## WHAT IS BEING ASKED
In the entries below, find the lines that contain the word "hexec" and copy them.

## Stored items
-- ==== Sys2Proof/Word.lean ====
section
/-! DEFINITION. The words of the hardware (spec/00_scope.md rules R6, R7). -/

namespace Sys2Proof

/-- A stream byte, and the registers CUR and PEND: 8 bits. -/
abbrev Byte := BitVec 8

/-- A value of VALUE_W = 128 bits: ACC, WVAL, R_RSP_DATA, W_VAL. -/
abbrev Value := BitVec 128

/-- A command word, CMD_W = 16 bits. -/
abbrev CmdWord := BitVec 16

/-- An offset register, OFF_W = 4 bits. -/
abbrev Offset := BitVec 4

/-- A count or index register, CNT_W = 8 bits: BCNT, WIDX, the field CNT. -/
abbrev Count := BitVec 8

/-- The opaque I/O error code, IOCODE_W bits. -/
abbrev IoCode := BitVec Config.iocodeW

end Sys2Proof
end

...

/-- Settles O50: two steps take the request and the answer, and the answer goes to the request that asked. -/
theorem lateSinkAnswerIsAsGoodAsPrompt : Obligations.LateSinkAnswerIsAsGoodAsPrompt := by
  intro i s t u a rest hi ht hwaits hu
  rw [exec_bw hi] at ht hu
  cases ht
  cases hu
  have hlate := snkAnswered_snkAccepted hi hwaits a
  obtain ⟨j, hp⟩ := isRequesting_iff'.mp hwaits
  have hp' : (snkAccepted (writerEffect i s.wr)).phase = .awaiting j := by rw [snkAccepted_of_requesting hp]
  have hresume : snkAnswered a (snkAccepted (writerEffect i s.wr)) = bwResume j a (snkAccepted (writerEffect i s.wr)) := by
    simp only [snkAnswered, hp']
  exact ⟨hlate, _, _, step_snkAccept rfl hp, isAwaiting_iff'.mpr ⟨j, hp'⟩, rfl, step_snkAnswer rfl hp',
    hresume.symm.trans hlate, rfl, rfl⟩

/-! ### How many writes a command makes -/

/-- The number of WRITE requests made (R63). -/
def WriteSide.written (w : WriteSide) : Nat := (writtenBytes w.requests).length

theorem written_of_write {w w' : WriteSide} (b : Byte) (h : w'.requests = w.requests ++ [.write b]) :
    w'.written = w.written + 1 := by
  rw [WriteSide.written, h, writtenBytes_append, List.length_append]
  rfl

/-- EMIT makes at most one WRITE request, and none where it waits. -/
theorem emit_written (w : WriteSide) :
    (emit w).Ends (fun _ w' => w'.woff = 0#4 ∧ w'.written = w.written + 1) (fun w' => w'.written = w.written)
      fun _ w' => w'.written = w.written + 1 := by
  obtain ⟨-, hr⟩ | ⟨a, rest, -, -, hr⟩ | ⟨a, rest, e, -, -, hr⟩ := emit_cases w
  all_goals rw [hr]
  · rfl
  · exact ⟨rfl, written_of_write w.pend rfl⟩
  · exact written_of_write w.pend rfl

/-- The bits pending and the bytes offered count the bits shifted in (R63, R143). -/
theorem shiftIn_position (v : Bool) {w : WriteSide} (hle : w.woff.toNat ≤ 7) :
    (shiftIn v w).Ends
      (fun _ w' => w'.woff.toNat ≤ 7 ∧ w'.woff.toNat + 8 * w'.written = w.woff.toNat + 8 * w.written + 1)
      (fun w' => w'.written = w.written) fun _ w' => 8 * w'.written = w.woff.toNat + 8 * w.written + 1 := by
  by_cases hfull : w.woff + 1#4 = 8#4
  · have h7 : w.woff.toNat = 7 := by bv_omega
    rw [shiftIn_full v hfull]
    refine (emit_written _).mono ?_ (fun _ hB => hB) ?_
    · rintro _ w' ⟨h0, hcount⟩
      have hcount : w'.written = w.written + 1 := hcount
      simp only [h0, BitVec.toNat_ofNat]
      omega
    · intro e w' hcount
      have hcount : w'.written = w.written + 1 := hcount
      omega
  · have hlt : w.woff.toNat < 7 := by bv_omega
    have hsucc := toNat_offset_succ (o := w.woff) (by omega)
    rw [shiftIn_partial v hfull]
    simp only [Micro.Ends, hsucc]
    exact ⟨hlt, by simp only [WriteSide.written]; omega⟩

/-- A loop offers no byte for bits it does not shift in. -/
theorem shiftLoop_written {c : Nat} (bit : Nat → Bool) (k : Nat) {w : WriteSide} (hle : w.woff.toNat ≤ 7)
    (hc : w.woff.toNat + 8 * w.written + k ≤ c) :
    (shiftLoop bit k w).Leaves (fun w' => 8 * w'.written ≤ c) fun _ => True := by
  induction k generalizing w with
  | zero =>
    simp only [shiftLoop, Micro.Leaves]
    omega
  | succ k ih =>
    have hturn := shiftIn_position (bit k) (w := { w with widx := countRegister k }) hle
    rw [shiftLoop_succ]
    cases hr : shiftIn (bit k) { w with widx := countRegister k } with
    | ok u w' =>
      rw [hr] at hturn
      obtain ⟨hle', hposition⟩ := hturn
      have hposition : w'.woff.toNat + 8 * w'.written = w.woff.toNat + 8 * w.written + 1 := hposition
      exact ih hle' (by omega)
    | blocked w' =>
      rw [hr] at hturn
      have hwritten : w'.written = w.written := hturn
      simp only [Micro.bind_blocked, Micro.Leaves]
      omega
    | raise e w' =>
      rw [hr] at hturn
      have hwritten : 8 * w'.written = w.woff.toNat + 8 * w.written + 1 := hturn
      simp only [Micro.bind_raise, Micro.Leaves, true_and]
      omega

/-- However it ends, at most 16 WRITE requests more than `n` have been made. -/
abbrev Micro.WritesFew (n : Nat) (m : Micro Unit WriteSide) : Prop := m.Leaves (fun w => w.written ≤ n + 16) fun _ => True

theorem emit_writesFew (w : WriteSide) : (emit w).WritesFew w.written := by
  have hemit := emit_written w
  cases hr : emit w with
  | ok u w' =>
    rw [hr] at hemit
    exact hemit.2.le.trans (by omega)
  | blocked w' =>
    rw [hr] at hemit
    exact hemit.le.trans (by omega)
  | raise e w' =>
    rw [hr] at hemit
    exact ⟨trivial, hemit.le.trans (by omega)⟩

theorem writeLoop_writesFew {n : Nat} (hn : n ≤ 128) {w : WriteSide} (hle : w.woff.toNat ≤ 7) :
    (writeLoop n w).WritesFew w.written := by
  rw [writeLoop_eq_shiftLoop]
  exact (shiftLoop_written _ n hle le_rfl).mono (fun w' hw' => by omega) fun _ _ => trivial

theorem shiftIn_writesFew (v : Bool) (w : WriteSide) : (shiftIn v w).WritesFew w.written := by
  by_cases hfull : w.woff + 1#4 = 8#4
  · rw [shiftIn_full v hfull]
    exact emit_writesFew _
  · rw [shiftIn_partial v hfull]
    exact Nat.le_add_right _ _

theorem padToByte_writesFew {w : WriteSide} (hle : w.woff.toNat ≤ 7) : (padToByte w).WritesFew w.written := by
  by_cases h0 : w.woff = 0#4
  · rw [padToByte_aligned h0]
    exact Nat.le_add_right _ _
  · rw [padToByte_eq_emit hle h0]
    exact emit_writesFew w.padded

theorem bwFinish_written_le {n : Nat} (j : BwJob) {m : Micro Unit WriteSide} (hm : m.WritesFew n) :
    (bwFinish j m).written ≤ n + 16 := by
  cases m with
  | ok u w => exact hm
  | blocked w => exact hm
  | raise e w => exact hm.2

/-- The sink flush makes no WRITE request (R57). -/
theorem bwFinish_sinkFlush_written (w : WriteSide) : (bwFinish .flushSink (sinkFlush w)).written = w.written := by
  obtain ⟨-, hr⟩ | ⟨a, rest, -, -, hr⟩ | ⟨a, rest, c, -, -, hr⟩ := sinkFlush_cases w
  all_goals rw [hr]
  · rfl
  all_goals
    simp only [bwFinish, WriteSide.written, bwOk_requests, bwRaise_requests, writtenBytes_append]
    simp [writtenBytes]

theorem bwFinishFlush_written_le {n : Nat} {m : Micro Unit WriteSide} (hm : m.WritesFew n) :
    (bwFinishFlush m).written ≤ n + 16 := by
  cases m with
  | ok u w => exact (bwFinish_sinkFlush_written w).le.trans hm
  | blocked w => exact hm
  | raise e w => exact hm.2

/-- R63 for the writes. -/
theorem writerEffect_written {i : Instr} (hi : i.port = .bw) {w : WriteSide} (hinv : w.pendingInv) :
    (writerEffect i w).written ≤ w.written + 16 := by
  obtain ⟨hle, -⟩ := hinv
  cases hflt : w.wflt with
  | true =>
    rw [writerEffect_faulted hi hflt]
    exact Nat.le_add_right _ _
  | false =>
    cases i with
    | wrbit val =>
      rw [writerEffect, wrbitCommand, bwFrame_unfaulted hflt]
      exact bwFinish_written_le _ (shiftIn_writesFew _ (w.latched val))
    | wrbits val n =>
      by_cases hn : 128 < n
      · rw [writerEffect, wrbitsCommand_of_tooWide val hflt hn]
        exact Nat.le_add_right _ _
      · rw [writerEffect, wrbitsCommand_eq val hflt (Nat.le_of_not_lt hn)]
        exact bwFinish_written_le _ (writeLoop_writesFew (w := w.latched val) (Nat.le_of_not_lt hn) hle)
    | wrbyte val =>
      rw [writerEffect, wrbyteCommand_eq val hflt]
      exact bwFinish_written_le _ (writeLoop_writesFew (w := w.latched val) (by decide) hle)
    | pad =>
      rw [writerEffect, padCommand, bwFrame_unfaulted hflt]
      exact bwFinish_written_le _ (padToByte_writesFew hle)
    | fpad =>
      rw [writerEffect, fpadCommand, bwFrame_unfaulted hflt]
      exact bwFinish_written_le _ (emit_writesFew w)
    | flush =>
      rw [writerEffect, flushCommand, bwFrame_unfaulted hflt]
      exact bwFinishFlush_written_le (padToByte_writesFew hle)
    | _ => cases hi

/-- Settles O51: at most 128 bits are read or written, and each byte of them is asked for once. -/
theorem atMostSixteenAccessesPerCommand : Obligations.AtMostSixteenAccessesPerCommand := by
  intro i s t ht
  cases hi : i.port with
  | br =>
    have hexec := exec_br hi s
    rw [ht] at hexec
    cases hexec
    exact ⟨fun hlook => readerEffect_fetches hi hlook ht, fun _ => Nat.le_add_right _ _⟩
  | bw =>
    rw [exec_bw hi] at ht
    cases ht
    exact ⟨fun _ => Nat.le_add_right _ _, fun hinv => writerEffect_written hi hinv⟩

## WRITTEN SOLUTION
    have hexec := exec_br hi s
    rw [ht] at hexec
    cases hexec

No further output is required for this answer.